**Exercise prompt**
Print every line of the listing below, starting with the line that holds "the range. -/" and going on through the line that holds "obtain ⟨hvalid, hok, hreport, hcode⟩ := ports_of_err hresponse", both included, and print nothing else.

**Excerpted data**
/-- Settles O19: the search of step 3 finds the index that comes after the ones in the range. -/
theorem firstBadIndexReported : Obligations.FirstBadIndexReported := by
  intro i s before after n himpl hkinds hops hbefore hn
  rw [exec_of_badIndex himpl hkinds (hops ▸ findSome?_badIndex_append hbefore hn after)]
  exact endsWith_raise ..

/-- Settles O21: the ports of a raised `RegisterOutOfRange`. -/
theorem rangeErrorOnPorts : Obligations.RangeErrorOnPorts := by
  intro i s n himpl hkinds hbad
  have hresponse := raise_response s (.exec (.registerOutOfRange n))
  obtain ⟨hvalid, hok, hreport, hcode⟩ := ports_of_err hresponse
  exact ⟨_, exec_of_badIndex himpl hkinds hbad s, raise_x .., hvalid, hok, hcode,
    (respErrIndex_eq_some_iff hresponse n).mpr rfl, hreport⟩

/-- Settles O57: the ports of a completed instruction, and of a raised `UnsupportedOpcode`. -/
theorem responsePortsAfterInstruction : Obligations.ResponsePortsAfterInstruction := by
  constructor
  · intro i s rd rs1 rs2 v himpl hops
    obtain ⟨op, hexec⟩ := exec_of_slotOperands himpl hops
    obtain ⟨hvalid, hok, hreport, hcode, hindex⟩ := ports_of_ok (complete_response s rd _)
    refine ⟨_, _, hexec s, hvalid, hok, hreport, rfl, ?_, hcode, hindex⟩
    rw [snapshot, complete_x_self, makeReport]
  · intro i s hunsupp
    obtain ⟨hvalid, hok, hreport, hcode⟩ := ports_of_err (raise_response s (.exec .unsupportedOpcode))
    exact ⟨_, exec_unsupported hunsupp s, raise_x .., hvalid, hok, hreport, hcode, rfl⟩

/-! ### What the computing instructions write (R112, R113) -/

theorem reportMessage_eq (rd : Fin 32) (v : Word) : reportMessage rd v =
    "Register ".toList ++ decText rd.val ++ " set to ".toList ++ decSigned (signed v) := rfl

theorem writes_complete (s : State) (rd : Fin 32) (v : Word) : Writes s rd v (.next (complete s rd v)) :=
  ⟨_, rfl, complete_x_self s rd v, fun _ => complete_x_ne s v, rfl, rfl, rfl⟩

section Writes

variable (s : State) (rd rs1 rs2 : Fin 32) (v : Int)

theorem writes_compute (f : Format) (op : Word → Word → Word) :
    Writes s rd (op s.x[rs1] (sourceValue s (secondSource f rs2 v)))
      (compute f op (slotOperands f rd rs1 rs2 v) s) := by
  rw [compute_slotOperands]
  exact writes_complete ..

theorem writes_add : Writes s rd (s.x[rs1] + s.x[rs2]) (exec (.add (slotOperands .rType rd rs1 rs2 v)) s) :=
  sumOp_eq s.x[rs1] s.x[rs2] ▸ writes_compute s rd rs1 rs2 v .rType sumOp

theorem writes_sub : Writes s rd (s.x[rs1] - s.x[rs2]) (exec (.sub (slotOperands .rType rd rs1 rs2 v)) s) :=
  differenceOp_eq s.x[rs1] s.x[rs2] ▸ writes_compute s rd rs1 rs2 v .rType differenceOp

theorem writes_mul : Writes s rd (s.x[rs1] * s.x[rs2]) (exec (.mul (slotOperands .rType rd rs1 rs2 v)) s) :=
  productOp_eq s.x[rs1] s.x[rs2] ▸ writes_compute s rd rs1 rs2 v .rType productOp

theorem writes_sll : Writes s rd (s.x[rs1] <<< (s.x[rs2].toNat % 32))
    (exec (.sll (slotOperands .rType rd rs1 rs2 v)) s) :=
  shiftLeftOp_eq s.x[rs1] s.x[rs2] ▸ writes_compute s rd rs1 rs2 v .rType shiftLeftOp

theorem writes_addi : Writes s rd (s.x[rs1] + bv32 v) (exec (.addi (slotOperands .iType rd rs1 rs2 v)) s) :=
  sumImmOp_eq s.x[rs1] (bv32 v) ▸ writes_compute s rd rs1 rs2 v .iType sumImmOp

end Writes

* * *

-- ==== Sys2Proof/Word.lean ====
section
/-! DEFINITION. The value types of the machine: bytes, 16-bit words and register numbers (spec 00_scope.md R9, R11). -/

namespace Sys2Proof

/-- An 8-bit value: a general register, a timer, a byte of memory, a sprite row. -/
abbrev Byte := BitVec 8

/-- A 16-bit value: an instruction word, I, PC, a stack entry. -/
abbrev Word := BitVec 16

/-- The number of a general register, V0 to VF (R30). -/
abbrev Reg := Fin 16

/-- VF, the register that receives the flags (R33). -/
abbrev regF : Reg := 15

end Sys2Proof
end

**Output**
/-- Settles O19: the search of step 3 finds the index that comes after the ones in the range. -/
theorem firstBadIndexReported : Obligations.FirstBadIndexReported := by
  intro i s before after n himpl hkinds hops hbefore hn
  rw [exec_of_badIndex himpl hkinds (hops ▸ findSome?_badIndex_append hbefore hn after)]
  exact endsWith_raise ..

/-- Settles O21: the ports of a raised `RegisterOutOfRange`. -/
theorem rangeErrorOnPorts : Obligations.RangeErrorOnPorts := by
  intro i s n himpl hkinds hbad
  have hresponse := raise_response s (.exec (.registerOutOfRange n))
  obtain ⟨hvalid, hok, hreport, hcode⟩ := ports_of_err hresponse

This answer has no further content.